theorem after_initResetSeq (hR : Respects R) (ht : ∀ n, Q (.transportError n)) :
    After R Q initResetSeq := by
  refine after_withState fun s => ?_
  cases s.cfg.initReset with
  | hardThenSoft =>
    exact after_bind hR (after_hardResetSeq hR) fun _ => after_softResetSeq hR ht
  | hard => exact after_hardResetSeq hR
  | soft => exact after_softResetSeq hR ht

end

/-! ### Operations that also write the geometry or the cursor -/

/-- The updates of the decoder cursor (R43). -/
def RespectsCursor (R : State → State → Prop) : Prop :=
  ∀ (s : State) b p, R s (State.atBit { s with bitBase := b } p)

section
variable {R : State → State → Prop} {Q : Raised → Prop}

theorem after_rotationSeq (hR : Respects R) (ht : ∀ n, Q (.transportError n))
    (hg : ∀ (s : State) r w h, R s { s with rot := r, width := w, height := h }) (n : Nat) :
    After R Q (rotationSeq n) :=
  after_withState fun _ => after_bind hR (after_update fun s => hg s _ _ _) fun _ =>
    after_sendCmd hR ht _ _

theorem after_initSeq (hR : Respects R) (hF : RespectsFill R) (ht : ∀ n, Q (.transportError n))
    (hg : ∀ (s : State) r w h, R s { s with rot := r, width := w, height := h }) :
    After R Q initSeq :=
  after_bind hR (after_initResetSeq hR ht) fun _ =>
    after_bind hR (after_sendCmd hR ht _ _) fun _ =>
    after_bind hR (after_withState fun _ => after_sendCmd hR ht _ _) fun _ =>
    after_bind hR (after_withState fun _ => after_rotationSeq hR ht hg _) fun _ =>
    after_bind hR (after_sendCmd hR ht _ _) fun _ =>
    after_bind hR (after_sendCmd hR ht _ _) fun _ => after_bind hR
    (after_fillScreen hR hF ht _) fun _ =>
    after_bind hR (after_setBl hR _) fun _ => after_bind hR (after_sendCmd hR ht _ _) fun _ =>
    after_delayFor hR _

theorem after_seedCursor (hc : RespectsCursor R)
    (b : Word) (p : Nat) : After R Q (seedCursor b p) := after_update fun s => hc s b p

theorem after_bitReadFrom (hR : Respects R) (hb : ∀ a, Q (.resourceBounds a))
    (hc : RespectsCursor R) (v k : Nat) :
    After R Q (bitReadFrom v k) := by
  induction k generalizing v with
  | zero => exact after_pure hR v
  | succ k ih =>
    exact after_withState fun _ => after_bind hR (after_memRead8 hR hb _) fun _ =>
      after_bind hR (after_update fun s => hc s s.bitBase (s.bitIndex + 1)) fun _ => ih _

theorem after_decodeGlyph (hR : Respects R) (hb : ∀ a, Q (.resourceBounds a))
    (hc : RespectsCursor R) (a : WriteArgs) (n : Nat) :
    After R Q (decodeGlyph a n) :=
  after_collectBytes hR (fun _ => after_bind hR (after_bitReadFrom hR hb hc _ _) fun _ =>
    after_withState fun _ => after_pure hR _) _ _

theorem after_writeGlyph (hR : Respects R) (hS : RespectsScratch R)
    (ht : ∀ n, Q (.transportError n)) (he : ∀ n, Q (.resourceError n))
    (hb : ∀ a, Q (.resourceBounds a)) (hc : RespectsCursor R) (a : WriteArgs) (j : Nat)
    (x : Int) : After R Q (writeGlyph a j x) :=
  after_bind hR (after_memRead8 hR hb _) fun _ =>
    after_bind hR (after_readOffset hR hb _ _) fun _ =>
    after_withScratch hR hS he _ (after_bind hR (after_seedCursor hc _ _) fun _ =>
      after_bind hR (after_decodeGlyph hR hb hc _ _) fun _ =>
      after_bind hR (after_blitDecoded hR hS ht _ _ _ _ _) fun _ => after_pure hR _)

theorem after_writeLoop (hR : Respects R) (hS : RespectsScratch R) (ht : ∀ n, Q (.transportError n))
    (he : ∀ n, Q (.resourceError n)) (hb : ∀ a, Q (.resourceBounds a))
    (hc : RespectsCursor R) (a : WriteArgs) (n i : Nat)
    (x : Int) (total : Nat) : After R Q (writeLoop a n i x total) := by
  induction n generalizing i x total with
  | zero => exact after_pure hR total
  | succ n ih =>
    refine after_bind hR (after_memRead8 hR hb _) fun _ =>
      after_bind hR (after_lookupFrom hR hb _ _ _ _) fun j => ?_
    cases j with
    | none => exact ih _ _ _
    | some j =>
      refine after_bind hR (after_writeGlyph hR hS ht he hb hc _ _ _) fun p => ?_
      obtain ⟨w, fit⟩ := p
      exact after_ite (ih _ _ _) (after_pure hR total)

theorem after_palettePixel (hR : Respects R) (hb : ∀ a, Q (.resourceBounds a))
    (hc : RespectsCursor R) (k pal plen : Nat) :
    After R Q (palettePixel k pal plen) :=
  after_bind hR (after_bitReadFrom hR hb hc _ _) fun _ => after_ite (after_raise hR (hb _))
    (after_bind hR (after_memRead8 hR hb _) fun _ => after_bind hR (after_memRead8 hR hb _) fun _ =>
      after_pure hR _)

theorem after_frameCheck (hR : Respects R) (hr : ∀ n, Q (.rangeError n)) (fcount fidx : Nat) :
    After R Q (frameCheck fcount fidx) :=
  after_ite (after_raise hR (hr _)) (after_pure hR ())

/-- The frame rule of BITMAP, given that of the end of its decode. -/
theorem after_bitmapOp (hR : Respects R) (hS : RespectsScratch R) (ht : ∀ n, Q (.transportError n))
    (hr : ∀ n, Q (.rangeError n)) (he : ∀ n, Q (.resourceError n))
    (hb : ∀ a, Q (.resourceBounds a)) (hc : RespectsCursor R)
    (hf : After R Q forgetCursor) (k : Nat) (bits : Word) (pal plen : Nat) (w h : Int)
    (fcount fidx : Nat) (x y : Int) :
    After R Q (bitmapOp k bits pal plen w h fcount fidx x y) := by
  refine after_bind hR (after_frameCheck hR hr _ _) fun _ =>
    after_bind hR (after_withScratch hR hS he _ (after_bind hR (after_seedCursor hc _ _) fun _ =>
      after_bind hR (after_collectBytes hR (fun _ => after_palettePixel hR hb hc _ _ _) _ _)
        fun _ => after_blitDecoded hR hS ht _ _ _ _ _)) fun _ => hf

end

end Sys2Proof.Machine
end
+++++
> [WHAT NEEDS TO BE DONE]
Copy out each line of the data containing the string "zero".

> [EXPECTED ANSWER]
  | zero => exact after_pure hR v
  | zero => exact after_pure hR total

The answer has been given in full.